Europeans want cryptocurrencies to be regulated by their governments
Most Europeans want cryptocurrencies to be regulated by their own governments. More and more people would also support the creation of national digital currencies in order to ensure some monetary independence from the European Union (EU).
This emerges from a survey conducted for euronews.com by Redfield & Wilton Strategies.
The survey, conducted from 4 to 10 August, reflects the views of around 31,000 respondents in 12 EU Member States - Estonia, France, Germany, Greece, Hungary, Italy, Latvia, Lithuania, the Netherlands, Poland, Portugal and Spain.

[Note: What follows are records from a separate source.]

/-! ### LSX page (0x2C), 16_load_switches.md -/

/-- LSX page text, LSX.CTRL.GO [31:31], WO: R416 -/
def LSX_CTRL_GO : Field := fld 0x2C 0x008 31 31 .wo 0
/-- LSX page text, LSX.CTRL.CH [5:0], WO: R416 -/
def LSX_CTRL_CH : Field := fld 0x2C 0x008 5 0 .wo 0
/-- Table 16.5, LSX.CFG.EN [31:31], RW: scan and chain on -/
def LSX_CFG_EN : Field := fld 0x2C 0x040 31 31 .rw 0
/-- Table 16.5, LSX.CFG.SETTLE_US [23:16], RW: 2–255 -/
def LSX_CFG_SETTLE_US : Field := fld 0x2C 0x040 23 16 .rw 0x14
/-- Table 16.5, LSX.CFG.FAULT_MV [15:0], RW: 3,000 mV -/
def LSX_CFG_FAULT_MV : Field := fld 0x2C 0x040 15 0 .rw 0xbb8
/-- Table 16.5, LSX.CHAIN.LEN [6:0], RW: 8–64 bits -/
def LSX_CHAIN_LEN : Field := fld 0x2C 0x044 6 0 .rw 0x40
/-- Table 16.5, LSX.SCAN_US.US [31:0], RO: present scan period -/
def LSX_SCAN_US_US : Field := fld 0x2C 0x048 31 0 .ro 0
/-- Table 16.5, LSX.XCFG.EN [31:31], RW: channel scanned and commanded -/
def LSX_XCFG_EN : Field := fldN 0x2C 0x100 31 31 .rw 0 0x10 64
/-- Table 16.5, LSX.XCFG.SAFE_CTL [30:30], RWP: R407 -/
def LSX_XCFG_SAFE_CTL : Field := fldN 0x2C 0x100 30 30 .rwp 0 0x10 64
/-- Table 16.5, LSX.XCFG.RETRY_N [27:24], RW: 0–15 -/
def LSX_XCFG_RETRY_N : Field := fldN 0x2C 0x100 27 24 .rw 3 0x10 64
/-- Table 16.5, LSX.XCFG.ILIM [23:16], RW: 0.1 A (5 A) -/
def LSX_XCFG_ILIM : Field := fldN 0x2C 0x100 23 16 .rw 0x32 0x10 64
/-- Table 16.5, LSX.XCFG.BLANK_10MS [15:8], RW: R409 -/
def LSX_XCFG_BLANK_10MS : Field := fldN 0x2C 0x100 15 8 .rw 0xa 0x10 64
/-- Table 16.5, LSX.XCFG.RETRY_100MS [7:0], RW: R412 -/
def LSX_XCFG_RETRY_100MS : Field := fldN 0x2C 0x100 7 0 .rw 0xa 0x10 64
/-- Table 16.5, LSX.XCMD.ON [0:0], RW: command -/
def LSX_XCMD_ON : Field := fldN 0x2C 0x104 0 0 .rw 0 0x10 64
/-- Table 16.5, LSX.XGAIN.GAIN [31:0], RW: binary32, mA per mV -/
def LSX_XGAIN_GAIN : Field := fldN 0x2C 0x108 31 0 .rw 0 0x10 64
/-- Table 16.5, LSX.XSTAT.CUR [31:16], RO: 0.1 A -/
def LSX_XSTAT_CUR : Field := fldN 0x2C 0x10C 31 16 .ro 0 0x10 64
/-- Table 16.5, LSX.XSTAT.RETRIES_LEFT [11:8], RO: R416 -/
def LSX_XSTAT_RETRIES_LEFT : Field := fldN 0x2C 0x10C 11 8 .ro 3 0x10 64
/-- Table 16.5, LSX.XSTAT.LATCHED_OFF [7:7], RO: R416 -/
def LSX_XSTAT_LATCHED_OFF : Field := fldN 0x2C 0x10C 7 7 .ro 0 0x10 64
/-- Table 16.5, LSX.XSTAT.FAULT_LVL [6:6], RO: R416 -/
def LSX_XSTAT_FAULT_LVL : Field := fldN 0x2C 0x10C 6 6 .ro 0 0x10 64
/-- Table 16.5, LSX.XSTAT.BLANKING [3:3], RO: R409 -/
def LSX_XSTAT_BLANKING : Field := fldN 0x2C 0x10C 3 3 .ro 0 0x10 64
/-- Table 16.5, LSX.XSTAT.OVERLOAD [2:2], W1C: R416 -/
def LSX_XSTAT_OVERLOAD : Field := fldN 0x2C 0x10C 2 2 .w1c 0 0x10 64
/-- Table 16.5, LSX.XSTAT.ON [0:0], RO: command bit sent -/
def LSX_XSTAT_ON : Field := fldN 0x2C 0x10C 0 0 .ro 0 0x10 64

/-! ### HOST page (0x2D), 17_host_and_dma.md -/

/-- Table 17.8, HOST.PCIE_STAT.SPEED [11:8], RO: 1–4 = 2.5, 5, 8, 16 GT/s -/
def HOST_PCIE_STAT_SPEED : Field := fld 0x2D 0x040 11 8 .ro 0
/-- Table 17.8, HOST.PCIE_STAT.WIDTH [7:4], RO: 1, 2 or 4 lanes -/
def HOST_PCIE_STAT_WIDTH : Field := fld 0x2D 0x040 7 4 .ro 0
/-- Table 17.8, HOST.PCIE_STAT.MSIX_EN [1:1], RO: MSI-X enabled by the host -/
def HOST_PCIE_STAT_MSIX_EN : Field := fld 0x2D 0x040 1 1 .ro 0
/-- Table 17.8, HOST.PCIE_STAT.LINK_UP [0:0], RO: link up -/
def HOST_PCIE_STAT_LINK_UP : Field := fld 0x2D 0x040 0 0 .ro 0
/-- Table 17.8, HOST.PCI_ID.DEVICE [31:16], RO: R423 -/
def HOST_PCI_ID_DEVICE : Field := fld 0x2D 0x044 31 16 .ro 0
/-- Table 17.8, HOST.PCI_ID.VENDOR [15:0], RO: R423 -/
def HOST_PCI_ID_VENDOR : Field := fld 0x2D 0x044 15 0 .ro 0x1f3c
/-- Table 17.8, HOST.SPI_CFG.DUMMY [3:0], RW: dummy clocks, 2–15 -/
def HOST_SPI_CFG_DUMMY : Field := fld 0x2D 0x048 3 0 .rw 8
/-- Table 17.8, HOST.SPI_ERR.CRC [31:16], RC: R426 -/
def HOST_SPI_ERR_CRC : Field := fld 0x2D 0x04C 31 16 .rc 0
/-- Table 17.8, HOST.SPI_ERR.ABORTED [15:0], RC: R426 -/
def HOST_SPI_ERR_ABORTED : Field := fld 0x2D 0x04C 15 0 .rc 0
/-- Table 17.8, HOST.IRQ_CFG.INTN_EN [0:0], RW: R430 -/
def HOST_IRQ_CFG_INTN_EN : Field := fld 0x2D 0x050 0 0 .rw 0
/-- Table 17.8, HOST.VEC_EOI.VECTOR [5:0], WO: R429 -/
def HOST_VEC_EOI_VECTOR : Field := fld 0x2D 0x054 5 0 .wo 0
/-- Table 17.8, HOST.VEC_STAT_LO.COND [31:0], RO: vectors 0–31 -/
def HOST_VEC_STAT_LO_COND : Field := fld 0x2D 0x058 31 0 .ro 0
/-- Table 17.8, HOST.VEC_STAT_HI.COND [31:0], RO: vectors 32–63 -/
def HOST_VEC_STAT_HI_COND : Field := fld 0x2D 0x05C 31 0 .ro 0
/-- Table 17.8, HOST.PAGE_PEND.PAGE [31:0], RO: j = 0–2 at 0x060 + 4j; page 32j + b in bit b; pages 0x00–0x46 -/
def HOST_PAGE_PEND_PAGE : Field := fldN 0x2D 0x060 31 0 .ro 0 0x4 3
/-- Table 17.8, HOST.INTN_MASK_LO.EN [31:0], RW: vectors 0–31 (R430) -/
def HOST_INTN_MASK_LO_EN : Field := fld 0x2D 0x06C 31 0 .rw 0xffffffff
/-- Table 17.8, HOST.INTN_MASK_HI.EN [31:0], RW: vectors 32–63 -/
def HOST_INTN_MASK_HI_EN : Field := fld 0x2D 0x070 31 0 .rw 0xffffffff
/-- Table 17.8, HOST.MBX_STATE.STATE [31:0], RO: slot s in [2s+1:2s]: 0 FREE, 1 FULL, 2 BUSY -/
def HOST_MBX_STATE_STATE : Field := fld 0x2D 0x080 31 0 .ro 0
/-- Table 17.8, HOST.MBX_POST.SLOT [3:0], WO: 8–15 (R432) -/
def HOST_MBX_POST_SLOT : Field := fld 0x2D 0x084 3 0 .wo 0
/-- Table 17.8, HOST.MBX_DONE.SLOT [3:0], WO: 0–7 (R432) -/
def HOST_MBX_DONE_SLOT : Field := fld 0x2D 0x088 3 0 .wo 0
/-- Table 17.8, HOST.VEC_MAP.MAP [31:0], RW: i = 0–17 at 0x100 + 4i; page 4i + b in [8b+7:8b]: [7] DIS, [6] zero, [5:0] vector -/
def HOST_VEC_MAP_MAP : Field := fldN 0x2D 0x100 31 0 .rw 0 0x4 18

/-! ### DMA page (0x2E), 17_host_and_dma.md -/

/-- Table 17.9, DMA.CFG.ENABLE [0:0], RW: 0 stops granting the mover -/
def DMA_CFG_ENABLE : Field := fld 0x2E 0x040 0 0 .rw 1
/-- Table 17.9, DMA.ACTIVE.BUSY [7:7], RO: mover in use -/
def DMA_ACTIVE_BUSY : Field := fld 0x2E 0x044 7 7 .ro 0
/-- Table 17.9, DMA.ACTIVE.CHANNEL [3:0], RO: channel holding the mover -/
def DMA_ACTIVE_CHANNEL : Field := fld 0x2E 0x044 3 0 .ro 0
/-- Table 17.9, DMA.PRIO.PRIO [31:0], RW: channel c in [2c+1:2c], 0 highest -/
def DMA_PRIO_PRIO : Field := fld 0x2E 0x048 31 0 .rw 0
/-- Table 17.9, DMA.READY.CH [15:0], RO: channels waiting for the mover -/
def DMA_READY_CH : Field := fld 0x2E 0x04C 15 0 .ro 0
/-- Table 17.9, DMA.BYTES_LO.BYTES [31:0], RO: bytes moved since reset [31:0] -/
def DMA_BYTES_LO_BYTES : Field := fld 0x2E 0x050 31 0 .ro 0
/-- Table 17.9, DMA.BYTES_HI.BYTES [31:0], RO: [63:32] -/
def DMA_BYTES_HI_BYTES : Field := fld 0x2E 0x054 31 0 .ro 0

/-! ### DMACH page (0x2F), 17_host_and_dma.md -/

/-- Table 17.10, DMACH.MODE.MODE [1:0], RW: 0b00 off, 0b01 direct, 0b10 chain; written in IDLE only -/
def DMACH_MODE_MODE : Field := fld 0x2F 0x040 1 0 .rw 0
/-- Table 17.10, DMACH.STATE.STATE [3:0], RO: 0 IDLE, 1 FETCH, 2 RUN, 3 WAIT_MOVER, 4 PACED_WAIT, 5 PAUSED, 6 IDLE_AT_TAIL, 7 ERROR -/
def DMACH_STATE_STATE : Field := fld 0x2F 0x044 3 0 .ro 0
/-- Table 17.10, DMACH.CMD.OP [3:0], WO: 1 GO, 2 START, 3 PAUSE, 4 RESUME, 5 SKIP, 6 RETRY, 7 ABORT -/
def DMACH_CMD_OP : Field := fld 0x2F 0x048 3 0 .wo 0
/-- Table 17.10, DMACH.HEAD_LO.ADDR [31:0], RW: first descriptor [31:0] -/
def DMACH_HEAD_LO_ADDR : Field := fld 0x2F 0x04C 31 0 .rw 0
/-- Table 17.10, DMACH.HEAD_HI.ADDR [31:0], RW: [63:32] -/
def DMACH_HEAD_HI_ADDR : Field := fld 0x2F 0x050 31 0 .rw 0
/-- Table 17.10, DMACH.APPEND.DOORBELL [31:0], WO: R438 -/
def DMACH_APPEND_DOORBELL : Field := fld 0x2F 0x054 31 0 .wo 0
/-- Table 17.10, DMACH.APPEND_CNT.COUNT [31:0], RO: R438 -/
def DMACH_APPEND_CNT_COUNT : Field := fld 0x2F 0x058 31 0 .ro 0
/-- Table 17.10, DMACH.SAMPLED.COUNT [31:0], RO: R438 -/
def DMACH_SAMPLED_COUNT : Field := fld 0x2F 0x05C 31 0 .ro 0
/-- Table 17.10, DMACH.CUR_DESC_LO.ADDR [31:0], RO: descriptor in hand [31:0] -/
def DMACH_CUR_DESC_LO_ADDR : Field := fld 0x2F 0x060 31 0 .ro 0
/-- Table 17.10, DMACH.CUR_DESC_HI.ADDR [31:0], RO: [63:32] -/
def DMACH_CUR_DESC_HI_ADDR : Field := fld 0x2F 0x064 31 0 .ro 0
/-- Table 17.10, DMACH.CUR_SRC_LO.ADDR [31:0], RO: next source byte (R437) -/
def DMACH_CUR_SRC_LO_ADDR : Field := fld 0x2F 0x068 31 0 .ro 0
/-- Table 17.10, DMACH.CUR_SRC_HI.ADDR [31:0], RO:  -/
def DMACH_CUR_SRC_HI_ADDR : Field := fld 0x2F 0x06C 31 0 .ro 0
/-- Table 17.10, DMACH.CUR_DST_LO.ADDR [31:0], RO: next destination byte -/
def DMACH_CUR_DST_LO_ADDR : Field := fld 0x2F 0x070 31 0 .ro 0
/-- Table 17.10, DMACH.CUR_DST_HI.ADDR [31:0], RO:  -/
def DMACH_CUR_DST_HI_ADDR : Field := fld 0x2F 0x074 31 0 .ro 0
/-- Table 17.10, DMACH.REMAIN.BYTES [20:0], RO: bytes still to move -/
def DMACH_REMAIN_BYTES : Field := fld 0x2F 0x078 20 0 .ro 0
/-- Table 17.10, DMACH.SH_SRC_LO.ADDR [31:0], RW: shadow source (R434) -/
def DMACH_SH_SRC_LO_ADDR : Field := fld 0x2F 0x07C 31 0 .rw 0
/-- Table 17.10, DMACH.SH_SRC_HI.ADDR [31:0], RW:  -/
def DMACH_SH_SRC_HI_ADDR : Field := fld 0x2F 0x080 31 0 .rw 0
/-- Table 17.10, DMACH.SH_DST_LO.ADDR [31:0], RW: shadow destination -/
def DMACH_SH_DST_LO_ADDR : Field := fld 0x2F 0x084 31 0 .rw 0
/-- Table 17.10, DMACH.SH_DST_HI.ADDR [31:0], RW:  -/
def DMACH_SH_DST_HI_ADDR : Field := fld 0x2F 0x088 31 0 .rw 0
/-- Table 17.10, DMACH.SH_LEN.CTRL [31:24], RW: as descriptor CTRL; LAST ignored -/
def DMACH_SH_LEN_CTRL : Field := fld 0x2F 0x08C 31 24 .rw 0
/-- Table 17.10, DMACH.SH_LEN.LEN [20:0], RW: 1–1,048,576 -/
def DMACH_SH_LEN_LEN : Field := fld 0x2F 0x08C 20 0 .rw 0
/-- Table 17.10, DMACH.SH_STAT.ARMED [0:0], RO: R434 -/
def DMACH_SH_STAT_ARMED : Field := fld 0x2F 0x090 0 0 .ro 0
/-- Table 17.10, DMACH.PACE.HI [31:16], RW: start level, records (R440) -/
def DMACH_PACE_HI : Field := fld 0x2F 0x094 31 16 .rw 0x10
/-- Table 17.10, DMACH.PACE.LO [15:0], RW: stop level, records -/
def DMACH_PACE_LO : Field := fld 0x2F 0x094 15 0 .rw 0
/-- Table 17.10, DMACH.PACE_CFG.SRC [1:0], RW: R440; 0b11 reserved -/
def DMACH_PACE_CFG_SRC : Field := fld 0x2F 0x098 1 0 .rw 0
/-- Table 17.10, DMACH.LAST_STATUS.FLAGS [31:29], RO: DONE, BAD, OVERLAP -/
def DMACH_LAST_STATUS_FLAGS : Field := fld 0x2F 0x09C 31 29 .ro 0
/-- Table 17.10, DMACH.LAST_STATUS.CODE [15:0], RO: Table 17.7; 0 none -/
def DMACH_LAST_STATUS_CODE : Field := fld 0x2F 0x09C 15 0 .ro 0
/-- Table 17.10, DMACH.DONE_CNT.COUNT [31:0], RO: descriptors completed since reset -/
def DMACH_DONE_CNT_COUNT : Field := fld 0x2F 0x0A0 31 0 .ro 0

The results come at a time when the European Commission is beginning to consider new legislation to create a new pan-European regulatory framework for cryptocurrencies.
The survey also showed that in the case of cryptomas, lack of knowledge is the main reason why people avoid buying them.
A significant proportion of citizens in Greece (61%), Germany (34%) and Latvia (31%) believe that the EU and the
European Central Bank (ECB) are interfering too much in their country's economy.
According to Dimitar Lilkov, a researcher at the Center for European Studies, the remnants of the crisis more than a decade ago "can still be felt in countries like Greece and Italy."
The majority of the local population is still convinced that the crisis occurred due to bad decisions at EU level, and not due to serious shortcomings in their banking sector, a sharp rise in public debt and an unreformed labor market.
On the other hand, respondents in Lithuania (41%),
Spain (39%), Portugal (36%) and Estonia (36%) stated that the ECB intervenes "to the right extent".
On the question of who should be responsible for financial regulation, most respondents (from 49 percent in Hungary to 76 percent in the Netherlands) believe that it should be the responsibility of their national government, not the European Union.